Prediction is met and the battle axe interpretation appears less valid than typical choanal grinding as performed by modern carcass rendering birds (new & old world vultures/petrels) which I first discussed here.

*It should also not go unnoticed, per my previous post theorizing on the mechanical stress relief of theropod head crests/ridges/lacrimal crests that the surparorbital ridges maintain some of the most "blue" areas confirming the mechanical advantage I ascribed them.

Here are some other problems with the battle axe interpretation:

1) Lack of a modern analogue. If this method of prey acquisition is adaptive we should expect to see at least a few of the 10,000 or so birds in the world evolve some type of analogous prey capture technique. But they are lacking.

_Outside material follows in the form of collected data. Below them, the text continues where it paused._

-- ==== Sys2Proof/Laws/Queue.lean ====
section
/-! SUPPORT. What no shared operation touches: the queue of commands that wait. One lemma per operation. -/

set_option linter.all false

namespace Sys2Proof.Machine

@[simp] theorem State.each_pending {α : Type} (s : State) (l : List α) (f : State → α → State) (hf : ∀ (s : State) (x0 : α), (f s x0).pending = s.pending) : (State.each s l f).pending = s.pending := by
  induction l generalizing s with
  | nil => rfl
  | cons a r ih => exact (ih _).trans (hf _ _)

@[simp] theorem State.aerReport_pending (s : State) (bit : Nat)  : (State.aerReport s bit).pending = s.pending := by
  simp [State.aerReport]

@[simp] theorem State.msix_pending (s : State) (v : Nat)  : (State.msix s v).pending = s.pending := by
  simp [State.msix, apply_ite State.pending, apply_ite Prod.fst, apply_ite Prod.snd]

@[simp] theorem State.msixFlush_pending (s : State)  : (State.msixFlush s).pending = s.pending := by
  simp [State.msixFlush, apply_ite State.pending, apply_ite Prod.fst, apply_ite Prod.snd]

@[simp] theorem State.event_pending (s : State) (code obj detail : Nat) (drill : Bool)  : (State.event s code obj detail drill).pending = s.pending := by
  simp [State.event, apply_ite State.pending, apply_ite Prod.fst, apply_ite Prod.snd]

@[simp] theorem State.eventD_pending (s : State) (code obj : Nat) (drill : Bool)  : (State.eventD s code obj drill).pending = s.pending := by
  simp [State.eventD]

@[simp] theorem State.eventOpen_pending (s : State) (obj : Nat)  : (State.eventOpen s obj).pending = s.pending := by
  simp [State.eventOpen]

@[simp] theorem State.warning_pending (s : State)  : (State.warning s).pending = s.pending := by
  simp [State.warning]

@[simp] theorem State.spareUsed_pending (s : State)  : (State.spareUsed s).pending = s.pending := by
  simp [State.spareUsed, apply_ite State.pending, apply_ite Prod.fst, apply_ite Prod.snd]

@[simp] theorem State.healthUpdate_pending (s : State)  : (State.healthUpdate s).pending = s.pending := by
  simp [State.healthUpdate, apply_ite State.pending, apply_ite Prod.fst, apply_ite Prod.snd]

@[simp] theorem State.healthWarn_pending (s : State)  : (State.healthWarn s).pending = s.pending := by
  simp [State.healthWarn, apply_ite State.pending, apply_ite Prod.fst, apply_ite Prod.snd]

@[simp] theorem State.deduct_pending (s : State) (kind points : Nat) (transient : Bool)  : (State.deduct s kind points transient).pending = s.pending := by
  simp [State.deduct, apply_ite State.pending, apply_ite Prod.fst, apply_ite Prod.snd]

@[simp] theorem State.deductLasting_pending (s : State) (kind points : Nat)  : (State.deductLasting s kind points).pending = s.pending := by
  simp [State.deductLasting, apply_ite State.pending, apply_ite Prod.fst, apply_ite Prod.snd]

@[simp] theorem State.realEvent_pending (s : State) (kind : Nat)  : (State.realEvent s kind).pending = s.pending := by
  simp [State.realEvent]

@[simp] theorem State.undeduct_pending (s : State) (kind : Nat)  : (State.undeduct s kind).pending = s.pending := by
  simp [State.undeduct]

@[simp] theorem State.throttle_pending (s : State)  : (State.throttle s).pending = s.pending := by
  simp [State.throttle]

@[simp] theorem State.objectRow_pending (s : State) (o m : Nat) (f : State → State) (hf : ∀ s : State, (f s).pending = s.pending) : (State.objectRow s o m f).pending = s.pending := by
  simp [State.objectRow, apply_ite State.pending, apply_ite Prod.fst, apply_ite Prod.snd, hf]

@[simp] theorem State.putHbm_pending (s : State) (ln : Nat) (d : Line) (mask : BitVec 64) (poison : Bool)  : (State.putHbm s ln d mask poison).pending = s.pending := by
  simp [State.putHbm]

@[simp] theorem State.putLine_pending (s : State) (ln : Nat) (d : Line) (mask : BitVec 64) (poison : Bool)  : (State.putLine s ln d mask poison).pending = s.pending := by
  unfold State.putLine; (repeat' split) <;> simp [apply_ite State.pending, apply_ite Prod.fst, apply_ite Prod.snd]

@[simp] theorem State.poisonStored_pending (s : State) (ln : Nat)  : (State.poisonStored s ln).pending = s.pending := by
  simp [State.poisonStored]

@[simp] theorem State.poisonLine_pending (s : State) (ln : Nat)  : (State.poisonLine s ln).pending = s.pending := by
  unfold State.poisonLine; (repeat' split) <;> simp [apply_ite State.pending, apply_ite Prod.fst, apply_ite Prod.snd]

2) Difficulty striking a moving, struggling prey item with precision. To kill an animal with a precise blow to the back of the skull or neck as suggested in this method is likely more difficult than assumed. Felids have to grapple and restrain prey in order to initiate their precise biting mechanism. Repeated blows to kill larger prey items seems problematic too as such hooked tips tend to gouge into and get caught in flesh rather than cut through items.  We know this due to recent functional tests on the "sickle" claws of dromaeosaurid theropods working more as hooks than slicers. Additionally if a phorusrhacid gets entangled with a large prey item in this manner it is now in danger of sustaining destructive lateral forces from said prey struggling.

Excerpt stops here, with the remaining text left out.